What you need to do:
Count up the lines in the listing below that hold "lanePort", and answer with the total alone.

Exercise data:
-- ==== Sys2Proof/Machine/Talus.lean ====
section
/-!
DEFINITION. Talus: the margin window, its plan, row retirement and the watch over the pass FETs (R353 to R369).
-/

namespace Sys2Proof.Machine

/-- VCORE_MAX, mV (R359). -/
def vcoreMax : Nat := 774

/-- Insert in ascending order. -/
def insertNat (x : Nat) : List Nat → List Nat
  | [] => [x]
  | h :: r => if x ≤ h then x :: h :: r else h :: insertNat x r

/-- The median of a list; of an even number of values the mean of the middle two, rounded down. -/
def median (l : List Nat) : Nat :=
  let s := l.foldl (fun a x => insertNat x a) []
  let n := s.length
  if n = 0 then 0
  else if n % 2 = 1 then s.getD (n / 2) 0
  else (s.getD (n / 2 - 1) 0 + s.getD (n / 2) 0) / 2

namespace State

def setTalus (s : State) (t : TalusSt) : State := { s with talus := t }

/-- Speed ceiling of a port in the codes of its mode (R70, R93). -/
def ceiling (s : State) (p : Nat) : Nat :=
  if s.drudar p then s.druCeil p else min (s.reg Obj.PORT_CEILING p) 6

/-- The next occurrence of a periodic slot (R39): its first time plus the least number of periods that lies in the future. -/
def nextTime (s : State) (x : Slot) : Nat :=
  let p := x.period * 65536
  if s.now < x.first then x.first else x.first + ((s.now - x.first) / p + 1) * p

/-- Arm a slot that still belongs to its service again, where it is periodic (R39). -/
def rearm (s : State) (k : Nat) : State :=
  let x := s.slot k
  if x.kind = 0 ∨ x.period = 0 then s else s.setSlot k { x with state := 1, time := s.nextTime x, due := 0 }

/-- `n` occurrences of a slot are missed and reported (R38), and a periodic slot is armed again (R39, R410). DEDUCED: the missed
count of SCHED_SKIPPED is the slot's running total, as SCHED_MISSED shows it. -/
def missSlot (s : State) (k n : Nat) : State :=
  let x := s.slot k
  let m := min (x.missed + n) 0xFFFF_FFFF
  ((s.setSlot k { x with missed := m, state := 4 }).raise 0xE010 0xE0 2 k (k + 65536 * x.kind + 2 ^ 24 * m)).rearm k

/-- A window's handle is QUEUED, RUNNING or COMMITTED. -/
def windowOpen (s : State) : Bool := s.talus.lop < 64 && (s.lop s.talus.lop).st.unended

/-- Ridge core 3 runs the window (R13): its handle is past QUEUED, and the core is not halted. -/
def talusRuns (s : State) : Bool := s.coreRuns 3 && (s.lop s.talus.lop).st != .queued

/-- Start a window (R355); `none` where one runs or no handle is free. -/
def startWindow (s : State) (owner : Nat) (fromSlot : Bool) : Option (Nat × State) :=
  if s.windowOpen then none
  else match s.takeLop 5 owner 0 with
    | none => none
    | some (h, t) =>
      some (h, (t.setTalus { t.talus with lop := h, fromSlot := fromSlot, plan := none, left := [], done := 0, retrain := [] }).setReg
        Obj.TALUS_STATE 0 1)

/-- End a window that has not reached its commit point (R356, R357). -/
def endWindow (s : State) (st : LopSt) (result : Nat) : State :=
  let h := s.talus.lop
  ((s.endLop h st result).setReg Obj.TALUS_STATE 0 0).setTalus { (s.endLop h st result).talus with plan := none, lop := 64 }

/-- A window fails before its commit point (R356): cause 1 too many gated pairs, 2 AVS_FAULT. -/
def failWindow (s : State) (cause : Nat) : State :=
  (s.endWindow .failed Ab.OP_FAILED).modLop s.talus.lop (fun l => { l with cause := cause })

/-- A window before its commit point is aborted by an entry to HOLD or SENTINEL, and its occurrence counts as missed (R357). -/
def abortWindow (s : State) : State :=
  if s.windowOpen ∧ (s.lop s.talus.lop).st.live then
    let t := s.endWindow .aborted Ab.ABORTED
    if s.talus.fromSlot ∧ s.talus.slot < 512 then t.missSlot s.talus.slot 1 else t
  else s

/-! ### Measure and plan -/

/-- RO_DEG of a pair, ppm: (1 - stressed / reference) × 10^6 of the counts over one gate (R353). -/
def roDeg (x : Nat × Nat) : Nat := min ((x.2 - x.1) * 1000000 / max 1 x.2) 0xFFFF_FFFF

/-- Window-minimum figures of merit of the window that was closed last: lane and figure (R355). -/
def windowFoms (s : State) : List (Nat × Nat) := s.talus.fomWin.map (fun e => (e.1.1, e.2 - 1))

/-- Take in what the window measured (R353, R354): a gated pair keeps its last value, a probe its last passing supply; the histories
of lanes and feeds are closed for the window (R355). -/
def takeMeasures (s0 : State) (m : TalusMeas) : State :=
  let s := s0.setTalus { s0.talus with fomWin := s0.talus.fomMin, fomMin := [], rdsWin := s0.talus.rds, rds := [] }
  let s1 := foldS (fun i (t : State) => match m.ro.getD i none with
    | some v => t.setReg Obj.RO_DEG i (roDeg v)
    | none => t) (List.range 64) s
  let s2 := foldS (fun i (t : State) => match m.sram[i]? with
    | some n => t.setReg Obj.SRAM_VMIN i (t.pm.avsSet - 5 * n)
    | none => t) (List.range 32) s1
  let s3 := foldS (fun x (t : State) =>
    let h := ((min x.2 65535, t.reg Obj.PORT_SPEED (t.lanePort x.1)) :: t.talus.hist.get [] (x.1, 0)).take 8
    t.setTalus { t.talus with hist := t.talus.hist.set [] (x.1, 0) h }) s.windowFoms s2
  foldS (fun k (t : State) => t.setReg Obj.HBM_CE_WINDOW k
    (min (m.ce.foldl (fun a u => if u.1 = k then a + u.2.2.1 else a) 0) 0xFFFF_FFFF)) [0, 1] s3

/-- The worst lane of a port in this window, with its figure of merit, below the floor and at the ceiling rate (R361). -/
def lowLane (s : State) (p : Nat) : Option (Nat × Nat) :=
  if s.reg Obj.PORT_SPEED p = 0 ∨ s.reg Obj.PORT_SPEED p ≠ s.ceiling p then none
  else
    let l := s.windowFoms.filter (fun x => s.lanePort x.1 == p && x.2 < s.reg Obj.TALUS_FOM_FLOOR 0)
    match l with
    | [] => none
    | h :: r => some (r.foldl (fun a x => if x.2 < a.2 then x else a) h)

/-- LANE_FOM_TARGET that R362 gives a lane, where it gives one. -/
def fomTarget (s : State) (n : Nat) : Option Nat :=
  let rate := s.reg Obj.PORT_SPEED (s.lanePort n)
  let l := ((s.talus.hist.get [] (n, 0)).filter (fun x => x.2 == rate)).take 4
  if s.flag Obj.TALUS_FOM_PIN n ∨ rate = 0 ∨ l.length < 4 then none
  else some (max (s.reg Obj.TALUS_FOM_FLOOR 0) (7 * median (l.map (·.1)) / 8))

/-- Units to retire (R364), at most the free spares of each stack. -/
def toRetire (s : State) (m : TalusMeas) : List (Nat × Nat) :=
  let l := m.ce.filterMap (fun u =>
    if u.1 < 2 ∧ u.2.1 < 65536 ∧ (s.reg Obj.TALUS_HBM_CE_LIMIT 0 ≤ u.2.2.1 ∨ u.2.2.2 = true) ∧ s.talus.remap.get 0 (u.1, u.2.1) = 0
    then some (u.1, u.2.1) else none)
  [0, 1].flatMap (fun k => (l.filter (fun u => u.1 == k)).take (8192 - s.reg Obj.HBM_RETIRED k))

/-- The plan of R359 to R364. -/
def makePlan (s : State) (m : TalusMeas) : MarginPlan :=
  let ro := (List.range 64).foldl (fun a i => max a (s.reg Obj.RO_DEG i)) 0
  let sram := (List.range 32).foldl (fun a i => max a (s.reg Obj.SRAM_VMIN i)) 0
  let req := max (Config.vcoreBase + ceilDiv ro Config.roPpmPerMv) (sram + s.reg Obj.TALUS_SRAM_GUARD 0)
  let old := s.reg Obj.PM_VCORE_PLAN 0
  let low := (List.range 256).filterMap (fun p => (s.lowLane p).map (fun x => (p, x)))
  let lowered := low.filter (fun x => s.talus.low.get false (x.1, 0) &&
    decide ((if s.drudar x.1 then 7 else 3) < s.ceiling x.1))
  { vcore := max (min (min req (old + s.reg Obj.TALUS_VSTEP_MAX 0)) vcoreMax) old
    required := min req 65535
    ceilings := lowered.map (fun x => (x.1, s.ceiling x.1 - 1))
    lowest := lowered.map (·.2)
    targets := (List.range 512).filterMap (fun n => (s.fomTarget n).map (fun v => (n, min v 65535)))
    retire := s.toRetire m }

/-- Remember which ports had a low lane at their ceiling rate in this window (R361). -/
def noteLow (s : State) : State :=
  let l := (List.range 256).filterMap (fun p => (s.lowLane p).map (fun _ => ((p, 0), true)))
  s.setTalus { s.talus with low := l }

/-! ### Commit and apply -/

/-- What the committed plan leaves in force. -/
def planCopy (s : State) : PlanCopy :=
  { vcore := s.reg Obj.PM_VCORE_PLAN 0
    ceilings := s.regs.filterMap (fun e => if e.1.1 = Obj.PORT_CEILING then some ((e.1.2, 0), e.2) else none)
    targets := s.regs.filterMap (fun e => if e.1.1 = Obj.LANE_FOM_TARGET then some ((e.1.2, 0), e.2) else none)
    remap := s.talus.remap }

/-- The commit point of a window (R358). -/
def commitPlan (s : State) (q : MarginPlan) : State :=
  let h := s.talus.lop
  let s1 := foldS (fun c (t : State) => t.setReg Obj.PORT_CEILING c.1 c.2) q.ceilings s
  let s2 := foldS (fun c (t : State) => if t.flag Obj.TALUS_FOM_PIN c.1 then t else t.setReg Obj.LANE_FOM_TARGET c.1 c.2) q.targets s1
  let s3 := (((((s2.setReg Obj.PM_VCORE_PLAN 0 q.vcore).setReg Obj.VCORE_REQUIRED 0 q.required).setReg Obj.TALUS_LAST_TIME 0 s.now).bump
    Obj.TALUS_WINDOW_NUM 0).setReg Obj.TALUS_STATE 0 3).commitLop h
  let ports := if s.flag Obj.TALUS_RETRAIN_EN 0 then
      (List.range 256).filter (fun p => (s3.port p).st == .l0 && s3.dlUp p && s3.ceiling p < s3.reg Obj.PORT_SPEED p) else []
  let s4 := s3.setTalus { s3.talus with left := q.retire, done := 0, retrain := ports, tor := some s3.planCopy }
  let s5 := foldS (fun (c : (Nat × Nat) × (Nat × Nat)) (t : State) =>
    t.raise 0xC003 0xC0 2 c.1.1 (s.ceiling c.1.1 + 256 * c.1.2 + 65536 * c.2.1 + 2 ^ 32 * (c.2.2 % 65536))) (q.ceilings.zip q.lowest) s4
  if vcoreMax < q.required then s5.raise 0xC002 0xC0 4 0xFFFF (q.required + 65536 * vcoreMax) else s5

/-- A unit of the plan is retired into the lowest free spare (R364). -/
def retireUnit (s : State) : State :=
  match s.talus.left with
  | [] => s
  | u :: r =>
    let n := s.reg Obj.HBM_RETIRED u.1
    let t := (s.setTalus { s.talus with left := r, done := s.talus.done + 1, remap := s.talus.remap.set 0 u (n + 1) }).setReg
      Obj.HBM_RETIRED u.1 (n + 1)
    let t1 := t.setTalus { t.talus with tor := t.talus.tor.map (fun (c : PlanCopy) => { c with remap := t.talus.remap }) }
    if n + 1 = 8192 then t1.raise 0xC004 0xC0 4 u.1 (n + 1 + 65536)
    else if n + 1 = 6145 then t1.raise 0xC004 0xC0 3 u.1 (n + 1) else t1

/-- Retrain a port whose speed exceeds its ceiling (R363): through Recovery, or by a RETRAIN at the new rung. -/
def talusRetrain (s : State) (p : Nat) : State :=
  let r := s.ceiling p
  if s.dlUp p = false ∨ (s.port p).st ≠ .l0 ∨ s.reg Obj.PORT_SPEED p ≤ r then s
  else
    let t := s.modPort p (fun x => { x with noRate := 0 })
    let u := if t.drudar p then t.nextFree.startRetrain p (t.freeVal % 256) else t.enterRecovery p
    ((u.modPort p (fun x => { x with rate := r })).setSpeed p r).portRateChange p

/-- A port of the Apply phase's list that is retraining, or that has still to be retrained (R363). -/
def retrainOpen (s : State) (p : Nat) : Bool :=
  s.dlUp p && ((s.port p).st == .recovery || ((s.port p).st == .l0 && decide (s.ceiling p < s.reg Obj.PORT_SPEED p)))

/-- FET_WEAR is queued to the BMC whatever its filters, and elsewhere under R61 (R366). -/
def raiseFetWear (s : State) (f sev drift med : Nat) (crit : Bool) : State :=
  let r : EvtRec := { code := 0xC005, source := 0xC0, sev := sev, dropped := false, inst := f, seq := s.dict.seq, time := s.now,
                      data := drift % 65536 + 65536 * (med % 2 ^ 32) + (if crit then 2 ^ 48 else 0) }
  let s1 := { s with dict := { s.dict with seq := (s.dict.seq + 1) % 65536 } }
  foldS (fun ep (t : State) => if ep = 0 ∨ t.endpointMatches ep r = true then t.enqueueRec ep r else t)
    (0 :: s.subscribers.filter (· != 0)) (s1.setCause 0xC005 0xC0 f)

/-- The window's look at a feed (R366). -/
def fetCheck (s : State) (f : Nat) : State :=
  let l := s.talus.rdsWin.get [] (f, 0)
  if l.isEmpty then s
  else
    let med := median l
    let s1 := if s.reg Obj.FET_RDS_BASE f = 0 ∧ 60 ≤ l.length then s.setReg Obj.FET_RDS_BASE f med else s
    let base := s1.reg Obj.FET_RDS_BASE f
    if base = 0 then s1
    else
      let drift := min (med * 100 / base) 65535
      let s2 := s1.setReg Obj.FET_RDS_DRIFT f drift
      let s3 := if s2.reg Obj.TALUS_RDS_WARN 0 ≤ drift then s2.raiseFetWear f 2 drift med false else s2
      if s3.reg Obj.TALUS_RDS_CRIT 0 ≤ drift then s3.raiseFetWear f 3 drift med true else s3

/-- The record of the window (R367). -/
def windowRecord (s : State) : TalusRecord :=
  { num := s.reg Obj.TALUS_WINDOW_NUM 0, time := s.reg Obj.TALUS_LAST_TIME 0, plan := s.planCopy
    ro := (List.range 64).map (s.reg Obj.RO_DEG), sram := (List.range 32).map (s.reg Obj.SRAM_VMIN), fom := s.talus.fomWin
    ce := (List.range 2).map (s.reg Obj.HBM_CE_WINDOW)
    rds := s.talus.rdsWin.map (fun e => (e.1, median e.2)) }

/-- Write the record into the ring of 2 048; the newest replaces the oldest (R367). -/
def storeRecord (s : State) : State :=
  let r := s.windowRecord
  s.setTalus { s.talus with ring := (r :: s.talus.ring).take 2048, flash := some r.plan, lop := 64, plan := none }

/-! ### Effects of writes -/

/-- TALUS_CEIL_RESET (R361). -/
def ceilReset (s : State) (p v : Nat) : State :=
  if v = 0 then s else s.setReg Obj.PORT_CEILING p (if s.drudar p then 9 else 6)

/-- FET_REBASE (R366). -/
def fetRebase (s : State) (f v : Nat) : State := if v = 0 then s else s.setReg Obj.FET_RDS_BASE f 0

end State

/-! ### Commands -/

/-- TALUS_MEASURE_DONE (R355, R356). -/
def execTalusMeasureDone (m : TalusMeas) (s : State) := steady s (fun t =>
  if t.reg Obj.TALUS_STATE 0 ≠ 1 ∨ t.talusRuns = false then t
  else
    let u := t.takeMeasures m
    let gated := ((List.range 64).filter (fun i => (m.ro.getD i none).isNone)).length
    if 32 < gated then u.failWindow 1
    else if u.pm.avsFault then u.failWindow 2
    else ((u.setTalus { u.talus with plan := some (u.makePlan m) }).noteLow).setReg Obj.TALUS_STATE 0 2)

/-- TALUS_COMMIT_POINT (R356, R358). -/
def execTalusCommitPoint (s : State) := steady s (fun t =>
  match t.talus.plan with
  | some q => if t.reg Obj.TALUS_STATE 0 ≠ 2 ∨ t.talusRuns = false then t else if t.pm.avsFault then t.failWindow 2 else t.commitPlan q
  | none => t)

/-- HBM_UNIT_RETIRED (R364). -/
def execHbmUnitRetired (s : State) := steady s (fun t => if t.reg Obj.TALUS_STATE 0 = 3 ∧ t.talusRuns = true then t.retireUnit else t)

/-- TALUS_APPLY_DONE (R363, R366): the ordered retrains, each once the one before it has ended, then the record phase. -/
def execTalusApplyDone (s : State) := steady s (fun t =>
  if t.reg Obj.TALUS_STATE 0 ≠ 3 ∨ t.talusRuns = false ∨ t.talus.left ≠ [] ∨ t.pm.avsTarget ≠ 0 ∨ t.pm.avsSet ≠ t.reg Obj.PM_VCORE_PLAN 0 then t
  else
    let w := t.setTalus { t.talus with retrain := t.talus.retrain.dropWhile (fun p => !(t.retrainOpen p)) }
    match w.talus.retrain with
    | p :: _ => w.talusRetrain p
    | [] =>
      let u := foldS (fun f (v : State) => v.fetCheck f) (List.range 64) w
      u.setReg Obj.TALUS_STATE 0 4)

/-- TALUS_RECORD_DONE (R367). -/
def execTalusRecordDone (s : State) := steady s (fun t =>
  if t.reg Obj.TALUS_STATE 0 ≠ 4 ∨ t.talusRuns = false then t
  else
    let h := t.talus.lop
    let q := t.talus.plan
    let t1 := (t.setReg Obj.TALUS_HIST_USED 0 (min (t.reg Obj.TALUS_HIST_USED 0 + 1) 2048)).setReg Obj.TALUS_STATE 0 0
    let t2 := (t1.endLop h .done 0).storeRecord
    t2.raise 0xC001 0xC0 1 0xFFFF (h + 65536 * t.reg Obj.PM_VCORE_PLAN 0 + 2 ^ 32 * t.reg Obj.VCORE_REQUIRED 0 +
      2 ^ 48 * ((q.map (fun x => x.ceilings.length)).getD 0 % 256) + 2 ^ 56 * (t.talus.done % 65536)))

/-- FEED_RDS_SAMPLE (R366): every 10 s, the feeds whose FEED_RDS was updated. -/
def execFeedRdsSample (s : State) := steady s (fun t =>
  if t.after t.talus.rdsAt 10000000000 = false then t
  else
    foldS (fun f (u : State) =>
      if u.feedUsed (f / 2) (f % 2) && (u.feed f).rdsNew then
        (u.setTalus { u.talus with rds := u.talus.rds.set [] (f, 0) (u.talus.rds.get [] (f, 0) ++ [u.reg Obj.FEED_RDS f]) }).setFeed f
          { u.feed f with rdsNew := false }
      else u) (List.range 64) (t.setTalus { t.talus with rdsAt := t.clk }))

end Sys2Proof.Machine
end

Your solution:
3